We incorporated $\log{polpc}$ as well as $density$ and $density^2$ as regressors. We previously identified country #51 as an outlier. Log-transforming $polpc$ ameliorates the influence that county #51 has on a regression with $\log{crmrte}$. It also yields a better fitting regression relative to the untransformed variable ($R^2 = 0.08$ vs. $R^2=0$) that has a lower Akaike Information Criterion (AIC) score (145 vs. 152). A scatter plot indicates that $density$ is positively associated with $\log{crmrte}$, but at $density \geq 2$ the strength of this association starts to lessen. We added a quadratic term to account for this, which yielded a better fit than regressing against $density$ by itself ($R^2 = 0.46$ vs. $R^2 = 0.40$) and a better AIC score (100 vs. 106).  

Having fully specified our second model, we calculated the least-squares fit below.

$$ \widehat{\log crmrte} = -3.563 - 0.475*\log prbarr - 0.321*\log prbconv + 0.043*\log prbpris + 0.305*density - 0.024*density^2 + 0.176*\log polpc$$

#### $\log{prbarr}$ and $\log{prbconv}$ Still Show Practically Significant Associations with Crime Rate After Accounting for Population Density and Police per Capita

Relative to our base model ($R^2=0.415$ and $AIC=108$), model 2 yields a better fit ($R^2=0.597$) and minimizes information loss ($AIC=80$). The coefficients for our key variables are at least somewhat biased in our base model, since model 2 drives their magnitudes closer to zero. Specifically, $|\hat{\beta}_{\log{prbarr}}|$ and $|\hat{\beta}_{\log{prbconv}}|$ are reduced by 34% and 32%, respectively. Furthermore, the statistical significance of each coefficient is reduced; $\hat{\beta}_{\log{prbarr}}$ is only significant at the 5% level, while $\hat{\beta}_{\log{prbconv}}$ is only significant at the 10% level, which could indicate that they are each colinear with some combination of $\log{polpc}$, $density$, or $density^2$. $|\hat{\beta}_{\log{prbpris}}|$ dropped closer to zero and still is not statistically significant. $\hat{\beta}_0$ is no longer statistically significant.
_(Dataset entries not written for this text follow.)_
-- ==== Sys2Proof/Laws/Inv.lean ====
section
/-! SUPPORT. The invariant depends only on the registers and memory it names. -/

namespace Sys2Proof.Machine

variable {s t : State}

/-- A state that agrees with a good one on every field the invariant names is good; `FAULT`, `PORTLOG`,
`CPU_IF` and the model's own fields play no part. -/
theorem State.Inv.of_same (h : s.Inv) (cfg : t.cfg = s.cfg) (mem : t.mem = s.mem)
    (cursor : t.cursor = s.cursor) (seq : t.seq = s.seq) (gate : t.gateDone = s.gateDone)
    (idt : t.idtLoaded = s.idtLoaded) (idtr : t.idtr = s.idtr)
    (imrP : t.imrPri = s.imrPri) (imrS : t.imrSec = s.imrSec)
    (voffP : t.voffPriL = s.voffPriL) (voffS : t.voffSecL = s.voffSecL)
    (service : t.inService = true → t.seq = sDone) : t.Inv := by
  obtain ⟨h₁, h₂, h₃, h₄, h₅, h₆, h₇, h₈, -⟩ := h
  constructor
  · rw [cfg]; exact h₁
  · rw [mem]; exact h₂
  · simp only [State.CursorOk, cursor, cfg]; exact h₃
  · simp only [State.StageOk, seq, gate, idt]; exact h₄
  · simp only [State.ShadowsOk, seq, cfg, imrP, imrS, voffP, voffS]; exact h₅
  · simp only [State.IdtrOk, idt, idtr, cfg]; exact h₆
  · simp only [State.WritesOk, mem, cfg, gate]; exact h₇
  · simp only [State.GateOk, gate, mem, cfg]; exact h₈
  · exact service

end Sys2Proof.Machine
end

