-- ==== Sys2Proof/Tests/Slice0.lean ====
section
/-! SUPPORT. Tests: expected values come from spec/95_test_vectors.md (the part is named) or from the
formats of spec/30_encoding.md by hand. The `witness_` theorems show, for each statement with
hypotheses, concrete values that meet all of them together, one for each clause. -/

namespace Sys2Proof.Tests

open Sys2Proof Sys2Proof.Machine

/-! ### Helpers -/

/-- Two rows of two columns (`ROWB` 4, `LEN` 8), and the two table entries part 2.6 assumes. -/
def tiny : Config :=
  { Config.default with
    cols := 2, rows := 2, banner := [0x4F, 0x4B]
    scanTab := (Vector.replicate 128 (0x00 : Byte)).set 0x1E 0x61 }

/-- The reset state of the small configuration. -/
def fresh : State := State.resetWith tiny

/-- The reset state with the cursor at `c`. -/
def at_ (c : BitVec 16) : State := { fresh with cursor := c }

/-- The state at stage `q` with the flags as given. -/
def stage (q : BitVec 3) (gate loaded : Bool) : State :=
  { fresh with seq := q, gateDone := gate, idtLoaded := loaded }

/-- The gate of the running example at its entry (part 2.2, first row). -/
def goodGate : Memory :=
  [ (0x00104108, 0x34), (0x00104109, 0x12), (0x0010410A, 0x08), (0x0010410B, 0x00),
    (0x0010410C, 0x00), (0x0010410D, 0x8E), (0x0010410E, 0x10), (0x0010410F, 0x00) ]

/-- The gate of P5: the handler address is 0x00100000. -/
def wrongGate : Memory := (0x00104108, 0x00) :: (0x00104109, 0x00) :: goodGate.drop 2

/-- The configured machine, the cursor at `c`, the port reads answering `as`. -/
def ready (c : BitVec 16) (as : List Byte) : State :=
  { fresh with
    seq := 6, gateDone := true, idtLoaded := true
    imrPri := 0xFD, imrSec := 0xFF, voffPriL := 0x20, voffSecL := 0x28
    idtr := ⟨0x07FF, 0x00104000⟩, mem := goodGate
    cursor := c, portAnswers := as, cpuIf := true }

/-- The configured machine with a key event offered. -/
def offered (as : List Byte) : State := { ready 0 as with inputs := [.keyEvent] }

/-- The outcome is a next state with the property. -/
def goesTo (o : Out) (p : State → Bool) : Bool :=
  match o with
  | .next t => p t
  | .fault _ => false
  | .refused _ => false

/-- A port write, as part 2 lists them. -/
def W (p : Port) (b : Byte) : PortAccess := ⟨.write, p, b⟩

/-- A port read. -/
def R (p : Port) (b : Byte) : PortAccess := ⟨.read, p, b⟩
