-- ==== Sys2Proof/Decode.lean ====
section
/-! DEFINITION. Commands spelled by a word. No row of spec/opcode_table.json gives bits, so no word spells a command
(entry 39); the requests reach the part as frames (11.2), which BYTE_RECEIVED reads. -/

namespace Sys2Proof

/-- The command that a word of `nbits` bits spells by the table's bits: none, since the table gives no row any bits. -/
def decodeTableWord (_nbits _w : Nat) : Option Instr := none

end Sys2Proof
end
We speculate that $\hat{\beta}_{\log{prbarr}}$ and $\hat{\beta}_{\log{prbconv}}$ are still probably of practical significance and indicate more actionable associations with crime rate than $\hat{\beta}_{\log{prbpris}}$. Even after accounting for differences in $density$ and $polpc$, modest percentage increases in either variable are still associated with relatively substantial percentage reductions in crime rate (e.g., a 10% increase in $prbarr$ from its original level is associated with a 4.75% reduction in $crmrte$ from its previous level). Additionally, $\hat{\beta}_{\log{prbconv}}$ just misses the threshold of being statistically significant at the 5% level ($\text{p-value}=0.59$). Conversely, $\hat{\beta}_{\log{prbpris}}$ still is not statistically significant and the magnitude of its effect even is smaller in this model, which argues that it is still not practically significant. 

In total, having controlled for the effects police presence and population density, we find that arrest and conviction rates are still meaningfully associated with crime rate. These results strengthen the notion that there is value in launching pilot programs to test if North Carolina can increase arrests or convictions to reduce crime rates. 

#### $\hat{\beta}_{density}$ Is Statistically Significant and Both $density$ Terms Describe Our Data Well

$\hat{\beta}_{density}$ is statistically significant at the 5% level, while $\hat{\beta}_{density^2}$ is not. The two $density$ terms indicate that $\widehat{\log{crmrte}}$ rises in association with $density$ up until $density \approx 6.5$, which fits our data well, given that only three counties have $density > 6$. $\hat{\beta}_{\log{polpc}}$ is not statistically significant; thus, we do not consider its practical significance.

In [None]:
# Shows that log(polpc) reduces effect of outlier 
par(mfrow = c(1, 2), cex.main = 0.8, cex.lab = 0.8, cex.axis = 0.8)
options(repr.plot.width=7, repr.plot.height=5)
hist(clean$polpc, main = "Police per Capita", col = rgb(0.4, 0.4, 0.4, 1), ylim = c(0, 30), xlab = "Police per capita",
     breaks = sqrt(nrow(clean)))
hist(log(clean$polpc), main = "log(Police per Capita)", col = rgb(0.4, 0.4, 0.4, 1), ylim = c(0, 30), 
     xlab = "log(Police per capita)", breaks = sqrt(nrow(clean)))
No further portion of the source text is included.